Overall, I am extremely proud of the effort that I put in over the last couple of months and I recommend especially to people in Australia to try and get on this course. It is not offered inside Australia so you will need to either try and get in through VMUG USA or be part of a Multi-national company. The amount of knowledge that I have gained, training material, best practices, and real-world reference architectures around NSX-T I have accumulated over the last 3 months is staggering.
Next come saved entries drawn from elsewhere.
/-- What a word is checked for, charged and counted at issue: whether it is no instruction; the operands; privilege; operand faults of the encoding
and of the team's counts; matrix-descriptor faults; the cause of a format fault; faults of values; waits; the classes
besides class 0; the counter events; whether it marks its team dirty; and what its waiting leaves (R128) (R30, R31, R142, R178, R347). -/
structure WordSpec where
  uses   : List Use
  illegal : Bool := false
  priv   : State → Bool := fun _ => false
  opnd   : State → Bool := fun _ => false
  matrix : State → Bool := fun _ => false
  fmt    : Group → Option Nat := fun _ => none
  value  : State → Option FaultInfo := fun _ => none
  wait   : State → Bool := fun _ => false
  cls    : State → List (Nat × Nat) := fun _ => []
  evs    : State → List (Nat × Nat) := fun _ => []
  dirty  : State → Bool := fun _ => false
  onWait : State → State := id

/-- What the checks of a word find: a late fault is judged only when every word of its set can issue (R30, R64, R178). -/
inductive Check where
  | ok
  | held
  | waits
  | fault (f : FaultInfo)
  | late (f : FaultInfo)

/-- The fault of an errored register as its consumer takes it (R336, R340). -/
def consumed (f : FaultInfo) : FaultInfo := { f with cons := true }

/-- The first errored register that a word names (R336). -/
def errOf (g : Group) (us : List Use) : Option FaultInfo :=
  us.foldl (fun r u => match r with | some f => some f | none => u.err g) none

/-- The checks of a word at issue, in the order of R178. -/
def check (sp : WordSpec) (s : State) : Check :=
  if sp.illegal then .fault (s.faultOf .illegalInstruction)
  else if sp.priv s then .fault (s.faultOf .privilege)
  else if sp.uses.any (Use.bad s.src) || sp.opnd s then .fault (s.faultOf .illegalOperand)
  else if sp.matrix s then .fault (s.faultOf .matrixDescriptor)
  else match sp.fmt s.src with
  | some c => .fault (s.faultAt .format c 0 none)
  | none => match errOf s.src sp.uses with
    | some f => .fault (consumed f)
    | none =>
      if sp.uses.any (Use.holds s.src) then .held
      else if sp.uses.any (Use.traps s.src) then .late (s.faultOf .fullEmpty)
      else match sp.value s with
      | some f => .late f
      | none => if sp.wait s then .waits else .ok

/-- Whether a register's full bit is 0; a late scalar's may be 1 (R62, R318). -/
def Group.isEmpty (g : Group) : RegFile → Nat → Bool
  | .v, n => !(g.vReg n).full
  | .s, n => !(g.sReg n).full

/-- Whether an empty block-mode source holds a word back (R442). -/
def WordSpec.starves (sp : WordSpec) (g : Group) : Bool :=
  sp.uses.any (fun u => u.rd && !u.trap && u.regs.any (g.isEmpty u.file))

/-- The classes a word is charged at issue: class 0 alone when em is 0 (R35, R142). -/
def WordSpec.classes (sp : WordSpec) (s : State) : List (Nat × Nat) := (0, 1) :: if s.src.em = 0 then [] else sp.cls s

/-- The state in which a word that passed its checks takes effect: charged, counted and marked. -/
def State.begin (s : State) (sp : WordSpec) : State :=
  let s1 := ((s.charge s.myTeam.ctx s.g.facet (sp.classes s) (some (s.inReplay s.g.team))).counts (sp.evs s)).verd .issued
  if sp.dirty s then s1.modTeam s.g.team (fun t => { t with dirty := true }) else s1

/-- A held word counts the cycle where an empty source holds it back (R442). -/
def State.hold (s : State) (sp : WordSpec) : State :=
  (if sp.starves s.src then s.count s.g.team 0x18 1 else s).verd .held

/-- The issue of a word: it takes effect, or it is held back by a register or waits for a unit, or its fault is taken (R30,
R31, R64, R178). In the other phases it is only checked, or checked and charged, or only takes the effect of a word that has issued
(R31, R333). A group that has retired issues nothing. -/
def issueWord (sp : WordSpec) (eff : State → State) (s : State) : Host.Outcome State Fault Refusal :=
  if s.g.retired then .next (s.verd .held)
  else if s.issue.phase = .effect then .next (eff (s.verd .issued))
  else match check sp s with
  | .ok => .next (match s.issue.phase with | .probe => s.verd .issued | .charge => s.begin sp | _ => eff (s.begin sp))
  | .held => .next (s.hold sp)
  | .waits => .next ((sp.onWait s).verd .held)
  | .fault f => .next (s.issueFault f)
  | .late f => .next (if s.issue.phase = .probe then s.verd .late else s.issueFault f)

/-- Whether a word of the queue of a cluster, of a core's copies or of its items is in a set that has issued and awaits the clearance of its
memory word: its place is kept for it (R30, R333). -/
def Instr.queues : Instr → Bool
  | .acp .. => true
  | .mzero .. => true
  | .mld .. => true
  | .mst .. => true
  | .mscale .. => true
  | .mma .. => true
  | .mloop .. => true
  | .mfence .. => true
  | .itemput .. => true
  | _ => false
def State.kept30 (s : State) : Bool :=
  s.snaps.any (fun x => x.2.gid != s.cur && (s.grp x.2.gid).cluster == s.src.cluster && x.2.words.any (fun w => Instr.queues w.2))

/-! ### Signatures of a replay -/

/-- One fold of a signature (R451). -/
def sigFold (sig z : Word) : Word := sig.rotateLeft 5 ^^^ z

/-- The signature of the group after a control word: one that retires the group folds at once, any other once the group's next set issues, `em`
folded as well for the words that R451 names. -/
def State.sign (withEm : Bool) (s : State) : State :=
  if s.inReplay s.g.team then
    s.modG (fun g =>
      if g.retired then { g with sig := sigFold g.sig (BitVec.allOnes 32) }
      else { g with sigs := g.sigs ++ [if withEm then some g.em else none] })
  else s

/-- The folds that awaited the group's next set, which issues now, after any pop or path switch (R451). -/
def Group.resign (g : Group) : Group :=
  let z : Word := BitVec.ofNat 32 (4 * ((g.pos.pa - g.base).toNat / 12) + g.pos.w)
  { g with sig := g.sigs.foldl (fun a e => match e with | some m => sigFold (sigFold a z) m | none => sigFold a z) g.sig, sigs := [] }
def State.resign (s : State) : State := if s.g.sigs.isEmpty then s else s.modG Group.resign

end Sys2Proof.Machine
end

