-- ==== Sys2Proof/Machine/Service.lean ====
section
/-! DEFINITION. Service at home units: slices, scratchpads and cluster memories, atomics, line locks, pool words, condition
monitors, windowed accesses of this device, and accesses of peers and of the host (R101, R102, R108, R111 to R126, R158,
R263 to R277, R334, R368 to R372, R376, R377, R384, R406, R418, R468). -/

namespace Sys2Proof.Machine

/-! ### Errors (R471) -/

/-- An error record. -/
def errorRecord (tick addr unit kind part ctx : Nat) : Nat :=
  tick % 2 ^ 64 + addr % 2 ^ 64 * 2 ^ 64 + unit % 65536 * 2 ^ 128 + kind % 256 * 2 ^ 144 + part % 256 * 2 ^ 152
    + ctx % 65536 * 2 ^ 160

/-- Held error records go to their ring as far as it has room (R402, R471). -/
def State.flushErrors (s : State) : State :=
  s.fleet.errHeld.foldl (fun s r =>
    let f := s.fleet
    if f.errors.room && s.mayWrite (f.errors.slot 32) 32 then
      let s := (s.foreignWrite none (f.errors.slot 32 / 65536)).writeHome (f.errors.slot 32) r 32
      { s with fleet := { s.fleet with errors := s.fleet.errors.push, errHeld := s.fleet.errHeld.drop 1 } }
    else s) s

/-- An error is logged. -/
def State.logError (addr unit kind part ctx : Nat) (s : State) : State :=
  { s with fleet := { s.fleet with errHeld := s.fleet.errHeld ++ [errorRecord s.now addr unit kind part ctx] } }.flushErrors

/-! ### What lets a request be served -/

/-- A write to a page passes the capture of a replay; the first write of a replay to a page starts its copy (R448). -/
def State.passGate (s : State) (replay writer : Option Nat) (key : Nat) (ev : Ev) : Pass :=
  match s.writeGate replay writer key with
  | .go s1 => .go s1
  | .wait => .stay
  | .copy p page => if s.awaits (.pageCapture p page) then .stay else .again ((s.post 0 (.pageCapture p page)).post 0 ev)

/-- The replay that an operation belongs to, and the context that it acts for. -/
def State.opReplay (s : State) (o : MemOp) : Option Nat := if o.origin.isSome then none else s.replayOf o.team
def MemOp.actor (o : MemOp) : Option Nat := if o.origin.isSome then none else some o.ctx

/-- The units of apertures that a request takes: at a slice one, and the bursts of the HBM4 behind it; at a fabric port its flit, where
no local copy answers (R158, R159). -/
def State.unitsAt (s : State) (r : LaneReq) (fills : Nat) (kept : Bool) : List (Nat × Nat) :=
  match r.home with
  | .slice k => [(k, 1), (768 + k, fills)]
  | .peer _ => if kept then [] else match s.planeOf r.addr with | some n => [(512 + n, 1)] | none => []
  | _ => []

/-- Whether a windowed access needs no message: a load or hint on a line that is held, or a store to one held in state M; a WAITC, an atomic, a
pool word and a line lock are always the owner's (R263, R273, R276, R371). -/
def State.kept (s : State) (o : MemOp) (r : LaneReq) : Bool :=
  match SMap.find s.l2 (lineOf r.key), o.kind with
  | some l, .st _ => l.whose == .owned
  | some _, k => k.byLine
  | none, k => k == .lflush

/-- A lane's access passes the order of its group, the capture of its page and the apertures on its way. -/
def State.pass (s : State) (id : Nat) (o : MemOp) (r : LaneReq) (writes : Bool) (fills : Nat) (ev : Ev) : Pass :=
  if (o.mates r).any (s.orderWaits id o) then .stay
  else
    match (if writes then s.passGate (s.opReplay o) o.actor r.key ev else .go s) with
    | .go s1 => s1.drawUnits (s.opVf o) id r.lane (s1.unitsAt r fills (s1.kept o r)) ev
    | x => x

/-! ### The L2 line of a lane (R111, R112, R143, R144, R371, R418, R470) -/

/-- Whether a line of HBM4 is absent from the L2. -/
def State.absent (s : State) (key : Nat) : Bool := isHbm key && (SMap.find s.l2 (lineOf key)).isNone

/-- Whether a resident line records another key slot than an access's (R418). -/
def State.slotClash (s : State) (r : LaneReq) : Bool := s.otherSlot r.key r.slot

/-- The target of an address of a slice or of a bank of chip scratchpad, and the 64 KiB unit there (R368, R406, R416). -/
def targetOfKey (key slice : Nat) : Nat × Nat :=
  if isHbm key then (slice, key / 65536) else (256 + slice, bankUnit (key - chipKey 0))

/-- Whether the access table of a slice or bank, as it stands when the request arrives, admits it (R416). -/
def State.admitted (s : State) (o : MemOp) (r : LaneReq) : Bool :=
  match r.home with
  | .slice k => (s.accEntry (targetOfKey r.key k).1 (masterOf (s.opPart o) (s.opVf o))).admits (if o.kind = .own then .store else o.kind.acc)
      (targetOfKey r.key k).2
  | _ => true

/-- Whether the home does not perform an access: its table admits it no more, or its line records another key slot (R416, R418). -/
def State.barred (s : State) (o : MemOp) (r : LaneReq) : Bool := s.slotClash r || !s.admitted o r

/-- Bytes of which nothing is known. -/
def State.freeLine (line : Nat) (s : State) : State :=
  { s with mem := Memory.writeBytes s.mem (64 * line) ((List.range 64).map (Config.peerFill s.ticket)) }.tick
It is a shame though that a few people who got the opportunity in the USA to attend the NSX Ninja Program took it for granted which prevented other people getting on board.
A quick shout out to Paul Mancusco who is the Technologist Director for Networking and Security at VMware for his presentation on Cisco ACI with NSX-T. It was an excellent presentation. I will sign off this blog with a “Witching Hour Blackberry Sour” from Aether Brewing Company here in good ol Brisvegas. 8 IBU Wheat Malt Base, Motueka Hops and Blackberries. Sours are not for everybody but give it go, you just never know.